Can I Say It?

You guys are great!  Your comments definitely helped me along, although I was hoping for at least ONE joke 😉 .

Recipe of the week is updated….black forest trifle!

When people who know me in real life read my blog, I often get told that they can hear me saying the words that they are reading.  I write like I talk…sort of.  What is probably more accurate is that I write in the same ‘style’ that I talk.  But actually, writing comes easier to me than talking.  If you do know me in real life you’re probably shaking your head and wondering when the last time I shut up was.  BUT!  When it comes to talking about my feelings everything just freezes up.  The words are there.  I know what I want to say.  I say it in my head beforehand and it sounds pretty good.  But once I’m in the moment, something happens.  I start to blush, the words don’t come out in order and then I get a little panicky and end up not coming even close to what I had in mind.

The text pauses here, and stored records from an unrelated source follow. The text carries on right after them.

/-- A leaf entry that stops a walk under R278, seen alone; `needBase` when a VIEW named it. -/
def leafBad (e : Nat) (needBase : Bool) : Bool :=
  let w0 := dw e 0
  let kind := bits w0 29 2
  let fmt := bits w0 24 5
  let attr := bits w0 16 8
  let rows := dw e 32
  let rl := dw e 36
  !bitAt w0 31 || decide (2 ≤ kind) || (needBase && kind != 0) || bits w0 0 16 != 0 || bits e (64 + 56) 8 != 0 || bits e (128 + 48) 16 != 0 ||
    bits e (192 + 40) 24 != 0 || bits e (256 + 22) 10 != 0 || bits e (288 + 17) 15 != 0 || bits e (320 + 40) 24 != 0 ||
    bits e (384 + 40) 24 != 0 || bits e 448 64 != 0 ||
    decide (2097152 < bits rows 0 22) || decide (65536 < bits rl 0 17) || ((bits rows 0 22 == 0) != (bits rl 0 17 == 0)) ||
    (if kind = 1 then fmt != 0 || attr != 0 || bits e 64 56 != 0 || bits e 128 48 != 0 || dw e 4 == 0
     else decide (9 < fmt) || bitAt attr 7 || attr % 4 == 3 || bits e 64 56 % 128 != 0 || bits e 128 48 == 0 ||
       decide (2 ^ 56 < bits e 64 56 + bits e 128 48) || dw e 4 != 0)

/-- Where a walk stops: at a fault, or for want of its next read. -/
inductive WStop where
  | fail (code : Nat)
  | need (a n : Nat)

/-- The next read of a walk, from the answers not yet used; one that would fall in a device window is not issued (R279), and one that failed twice
is F_WALK (R277). -/
def State.walkRead (s : State) (a n : Nat) : List (Option Nat) → Except WStop (Nat × List (Option Nat))
  | some v :: l => .ok (v, l)
  | none :: _ => .error (.fail 0x0602)
  | [] => .error (if s.inWindow a n then .fail 0x0603 else .need a n)

/-- Steps 2 to 5 of R277: the leaf entry of a tensor ID, and the answers that are left. -/
def State.walkLeaf (s : State) (w : WalkRt) (tid : Nat) (needBase : Bool) (ans : List (Option Nat)) : Except WStop (Nat × List (Option Nat)) :=
  let dirI := tid / 4096
  let a := w.dirBase + 8 * dirI
  if 2 ^ w.dirLog2 ≤ dirI ∨ 2 ^ 56 < a + 8 then .error (.fail 0x0601)
  else do
    let (d, ans) ← s.walkRead a 8 ans
    if dirBad d then throw (.fail 0x0601)
    let b := (d / 4096 % 2 ^ 44) * 4096 + 64 * (tid % 4096)
    if 2 ^ 56 < b + 64 then throw (.fail 0x0601)
    let (e, ans) ← s.walkRead b 64 ans
    if leafBad e needBase then throw (.fail 0x0601)
    return (e, ans)

/-- A walk as far as its answers go (R277): the merged entry, its fault, or the read it needs. -/
def State.walk (s : State) (w : WalkRt) : Except WStop TmEntry :=
  if mtypeDevice w.attr then .error (.fail 0x0603)
  else do
    let (e, ans) ← s.walkLeaf w w.tid false w.ans
    let view := bits (dw e 0) 29 2 == 1
    let bt := if view then dw e 4 else w.tid
    let (b, _) ← if view then s.walkLeaf w bt true ans else pure (e, ans)
    let r : TmEntry :=
      { base := bt, fmt := bits (dw b 0) 24 5, attr := bits (dw b 0) 16 8, addr := bits b 64 56, extent := bits b 128 48
        offset := bits e 192 40, rows := bits (dw e 32) 0 22, rowLen := bits (dw e 36) 0 17, rowStride := bits e 320 40
        colStride := bits e 384 40 }
    if mtypeDevice r.attr || s.inWindow r.addr r.extent then throw (.fail 0x0603)
    return r

/-- Entries of a twig cache of a kind (Table 10.8). -/
def twigCap (kind : Nat) : Nat := if kind = 1 then 16 else if kind = 2 then 64 else 256

/-- Adds an entry to a twig cache, evicting its oldest when full (DESIGN CHOICE, log 8). -/
def addTwig (t : TwigEntry) (l : List TwigEntry) : List TwigEntry :=
  let mine := l.filter (fun x => x.kind == t.kind && x.unit == t.unit)
  let l := if mine.length < twigCap t.kind then l else
    match mine.head? with
    | some x => l.erase x
    | none => l
  l ++ [t]

/-- Adds an entry to a cache that does not hold its key. -/
def putTwig (l : List TwigEntry) (t : TwigEntry) : List TwigEntry :=
  if l.any (fun x => x.kind == t.kind && x.unit == t.unit && x.tenant == t.tenant && x.tid == t.tid) then l else addTwig t l

/-- The act that runs lacks `w`; only the first thing it lacks counts. -/
def State.wants (s : State) (w : Want) : State :=
  if s.reads.want.isSome then s else s.setReads { s.reads with want := some w }

/-- What a walk has given the act that runs. -/
def State.walked (s : State) (tenant tid : Nat) : Option WalkRes :=
  s.reads.res.find? (fun r => some r.act == s.reads.cur && r.tenant == tenant && r.tid == tid)

/-- Resolves a tensor ID for a unit (R273, R280, R281): from its own twig cache, from the walker's, or from the walk that the act has waited for.
An error is the code under which the access ends; 0 stands for a walk that the act lacks. -/
def State.resolve (s : State) (kind unit tenant tid : Nat) : State × Except Nat TmEntry :=
  if tid = 0 then (s, .error 0x0601)
  else
    let hit := fun (k u : Nat) => s.twigs.find? (fun t => t.kind == k && t.unit == u && t.tenant == tenant && t.tid == tid)
    match hit kind unit with
    | some t => (s, .ok t.ent)
    | none =>
      match hit 8 0 with
      | some t => ((s.setTwigs (addTwig { kind := kind, unit := unit, tenant := tenant, tid := tid, ent := t.ent } s.twigs)), .ok t.ent)
      | none =>
        match s.walked tenant tid with
        | some { ent := some e, .. } => (s, .ok e)
        | some r => (s, .error r.code)
        | none => (s.wants (.walk kind unit tenant tid), .error 0)

/-- As `resolve`, by the walker's cache. -/
def State.wres (s : State) (tenant tid : Nat) : State × Except Nat TmEntry := s.resolve 8 0 tenant tid

/-- Resolves a list of tensors in order; the first that fails gives the code and its tensor ID. -/
def State.resolveAll (s : State) (tenant : Nat) : List Nat → State × Except (Nat × Nat) (List TmEntry)
  | [] => (s, .ok [])
  | t :: ts =>
    match s.wres tenant t with
    | (s, .error c) => (s, .error (c, t))
    | (s, .ok e) =>
      match State.resolveAll s tenant ts with
      | (s, .error c) => (s, .error c)
      | (s, .ok es) => (s, .ok (e :: es))

/-! Elements. Unit sizes are in nibbles, so that INT4 is one. -/

/-- Nibbles of an element of a format. -/
def fmtNib (code : Nat) : Nat := match Fmt.ofCode code with | some f => f.width / 4 | none => 8

end Sys2Proof.Machine

namespace Sys2Proof

/-- The element index of a view position (R275). -/
def TmEntry.index (e : TmEntry) (r c : Nat) : Nat := e.offset + r * e.rowStride + c * e.colStride

/-- Element `i` of `nib` nibbles lies within the extent and below index 2^40 (R275, R276). -/
def TmEntry.holds (e : TmEntry) (i nib : Nat) : Bool := decide (i < 2 ^ 40) && decide ((i + 1) * nib ≤ 2 * e.extent)

/-- The byte address and byte count of element `i`. -/
def TmEntry.at (e : TmEntry) (i nib : Nat) : Nat × Nat := (e.addr + i * nib / 2, if nib = 1 then 1 else nib / 2)

/-- Reads element `i` from memory given by `rd`. -/
def TmEntry.read (e : TmEntry) (rd : Nat → Nat → Nat) (i nib : Nat) : Nat :=
  let (a, n) := e.at i nib
  if nib = 1 then bits (rd a 1) (4 * (i % 2)) 4 else rd a n

/-- The bytes that elements write. INT4 elements share a byte: an even element for which `whole` holds writes bits [7:4] as 0 first
(R25, R276), any other leaves its neighbour the value `rd` gives. -/
def TmEntry.writes (e : TmEntry) (rd : Nat → Nat → Nat) (nib : Nat) (whole : Nat → Bool) (l : List (Nat × Nat)) : List (Nat × Nat) :=
  l.foldl (fun m (i, x) =>
    let (a, n) := e.at i nib
    if nib = 1 then
      let old := if whole i && i % 2 == 0 then 0 else SMap.look (rd a 1) m a
      SMap.ins a (setBits old (4 * (i % 2)) 4 x) (SMap.del a m)
    else (toBytes n x).zipIdx.foldl (fun m (b, k) => SMap.ins (a + k) b (SMap.del (a + k) m)) m) []

end Sys2Proof

namespace Sys2Proof.Machine

/-! Requests. -/

/-- The parts of a byte range that lie in one block of 4,096 bytes each. -/
def parts (a n : Nat) : List (Nat × Nat) :=
  if n = 0 then []
  else (rangeFrom (a / 4096) ((a + n - 1) / 4096 - a / 4096 + 1)).map (fun b =>
    let lo := max a (b * 4096)
    (lo, min (a + n) (b * 4096 + 4096) - lo))

/-- Issues the requests of one access (R285, R288), a write when `data` is given. An access that would fall in a device window is not issued (R279). -/
def State.access (s : State) (o : ReqOwner) (a n attr tenant : Nat) (data : Option (List Nat)) (p : Bool) : State :=
  if s.inWindow a n then s else (parts a n).foldl (fun s (lo, len) =>
    match s.portOf lo with
    | none => s
    | some port =>
      s.request { port := port, wr := data.isSome, tag := none
                  addr := if data.isSome then lo else lo / 128 * 128
                  beats := (beatsOf lo len).length, attr := attr, tenant := tenant
                  data := ((data.getD []).drop (lo - a)).take len, poison := p, owner := o }) s

/-- Reads the beats listed, runs of neighbours in one request. -/
def runsOf : List Nat → List (Nat × Nat)
  | [] => []
  | b :: bs =>
    match runsOf bs with
    | (c, n) :: l => if c = b + 1 then (b, n + 1) :: l else (b, 1) :: (c, n) :: l
    | [] => [(b, 1)]

def insSorted (x : Nat) : List Nat → List Nat
  | [] => [x]
  | y :: ys => if x < y then x :: y :: ys else if x = y then y :: ys else y :: insSorted x ys

def State.readBeats (s : State) (o : ReqOwner) (bs : List Nat) (attr tenant : Nat) : State :=
  (runsOf (bs.foldl (fun l b => insSorted b l) [])).foldl (fun s (b, n) => s.access o (b * 128) (n * 128) attr tenant none false) s

/-- Runs of neighbouring bytes of a sparse write. -/
def byteRuns : List (Nat × Nat) → List (Nat × List Nat)
  | [] => []
  | (a, b) :: l =>
    match byteRuns l with
    | (c, bs) :: r => if c = a + 1 then (a, b :: bs) :: r else (a, [b]) :: (c, bs) :: r
    | [] => [(a, [b])]

/-- Issues the writes of a sparse set of bytes. -/
def State.writeSet (s : State) (o : ReqOwner) (m : List (Nat × Nat)) (attr tenant : Nat) (p : Bool) : State :=
  (byteRuns m).foldl (fun s (a, bs) => s.access o a bs.length attr tenant (some bs) p) s

/-! Reads for acts (R277, R281, R282, R289). -/

/-- A result with the code of the first check that fails, carrying the state. -/
abbrev Chked (α : Type) := State × Except Nat α

def andThen {α β : Type} (p : Chked α) (k : State → α → Chked β) : Chked β :=
  match p with
  | (s, .error c) => (s, .error c)
  | (s, .ok x) => k s x

def guardC (s : State) (bad : Bool) (code : Nat) : Chked Unit := if bad then (s, .error code) else (s, .ok ())

/-- The act that runs has read the beat. -/
def State.hasBeat (s : State) (b : Nat) : Bool := s.reads.got.any (fun (a, x) => some a == s.reads.cur && x == b)

/-- The act that runs has read every byte of the ranges; else it lacks their beats (code 0). An access that would fall in a device window is not
issued (R279). -/
def State.readAll (s : State) (l : List (Nat × Nat)) (attr tenant : Nat) : Chked Unit :=
  if l.any (fun (a, n) => s.inWindow a n) then (s, .error 0x0603)
  else
    let lack := (l.flatMap (fun (a, n) => beatsOf a n)).filter (fun b => !s.hasBeat b)
    if lack.isEmpty then (s, .ok ()) else (s.wants (.beats lack attr tenant), .error 0)

/-- The bytes that the act reads; a read that failed gives its code of Table 10.6. -/
def State.readC (s : State) (a n attr tenant : Nat) : Chked Nat :=
  andThen (s.readAll [(a, n)] attr tenant) (fun s _ =>
    match s.rangeBad a n with
    | 0 => (s, .ok (s.rdN a n))
    | b => (s, .error (badCode b)))

def State.updWalk (s : State) (id : Nat) (f : WalkRt → WalkRt) : State :=
  s.setReads { s.reads with walks := mapIf (fun w => w.id == id) f s.reads.walks }

/-- A walk ends: each act that waits for it has its result, and the caches that missed take the entry, unless an invalidation has been served since
the walk began (R280 to R282). -/
def State.walkEnd (s : State) (w : WalkRt) (ent : Option TmEntry) (code : Nat) : State :=
  let r := s.reads
  let s := s.setReads { r with
    walks := r.walks.filter (fun x => x.id != w.id)
    res := r.res ++ w.acts.map (fun a => { act := a, tenant := w.tenant, tid := w.tid, stale := w.stale, ent := ent, code := code }) }
  match ent with
  | none => s.bump O.tmapWalkFaults w.tenant 32 1
  | some e =>
    if w.stale then s
    else s.setTwigs (((8, 0) :: w.fill).foldl (fun l (k, u) => putTwig l { kind := k, unit := u, tenant := w.tenant, tid := w.tid, ent := e }) s.twigs)

/-- Carries a walk on: it ends, or issues its next read. -/
def State.walkStep (s : State) (id : Nat) : State :=
  match s.reads.walks.find? (fun w => w.id == id) with
  | none => s
  | some w =>
    match s.walk w with
    | .ok e => s.walkEnd w (some e) 0
    | .error (.fail c) => s.walkEnd w none c
    | .error (.need a n) => (s.updWalk id (fun w => { w with asked := some (a, n) })).access (.walk id) a n w.attr w.tenant none false

/-- Walks that have begun, of the tenant domains for which `p` holds, and results not yet used become stale (R282): they serve the accesses that wait for
them, and no cache takes them. -/
def State.staleWalks (s : State) (p : Nat → Bool) : State :=
  let r := s.reads
  s.setReads { r with
    walks := mapIf (fun w => w.begun && p w.tenant) (fun w => { w with stale := true }) r.walks
    res := mapIf (fun x => p x.tenant) (fun x => { x with stale := true }) r.res }

/-- An access of the tenant domain still waits for a stale walk, or has not used its result (R282). -/
def State.staleLeft (s : State) (tenant : Nat) : Bool :=
  s.reads.walks.any (fun w => w.stale && w.tenant == tenant) || s.reads.res.any (fun x => x.stale && x.tenant == tenant)

/-- Begins the walks that wait, as far as 64 at once allow (R277). -/
def State.walkPump (s : State) : State :=
  (s.reads.walks.filter (fun w => !w.begun)).foldl (fun s w =>
    if 64 ≤ (s.reads.walks.filter (·.begun)).length then s
    else
      (s.updWalk w.id (fun w => { w with begun := true, dirBase := s.get O.tmtDirBase w.tenant, dirLog2 := s.get O.tmtDirLog2 w.tenant
                                         attr := s.get O.tmtAttr w.tenant })).walkStep w.id) s

/-- The least number that no walk has. -/
def freshWalk (l : List WalkRt) : Nat := ((List.range (l.length + 1)).find? (fun i => !l.any (fun w => w.id == i))).getD 0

Case en pointe.  Tonight I dropped my dear friend off a Christmas card and gift.  We got to chatting and the conversation went where I ultimately had hoped it would; to where I could tell this friend exactly how much his support and humor and friendship has meant to me this past year.  I wanted to tell him how his willingness to share his own experiences in both weight loss and life allowed me to learn from his struggle and in turn, share mine.  I wanted to say that I appreciate him putting up with me and my oddities and not making me feel like a jackass.  I wanted to explain how much I value his honesty, even when it’s something that I probably don’t want to hear.  I wanted to tell him that the way he seems to figure out what I’m thinking before I figure it out drives me crazy but also makes me re-examine some things and make better decisions.  I wanted to tell him that there have been several times when I felt like I couldn’t do it anymore and I wanted to just forget the whole thing, and somehow he managed to speak right to my heart and give me back whatever motivation I was lacking.  I wanted to explain that his belief that I deserve better than I was giving myself was a catalyst in my beginning this journey.  I wanted to tell him that his absolute devotion to his family makes me sure that the good guys are out there and that I should not, under any circumstances, settle for less than I deserve.   I wanted to explain how his love for his wife and his willingness to show it makes my heart happy.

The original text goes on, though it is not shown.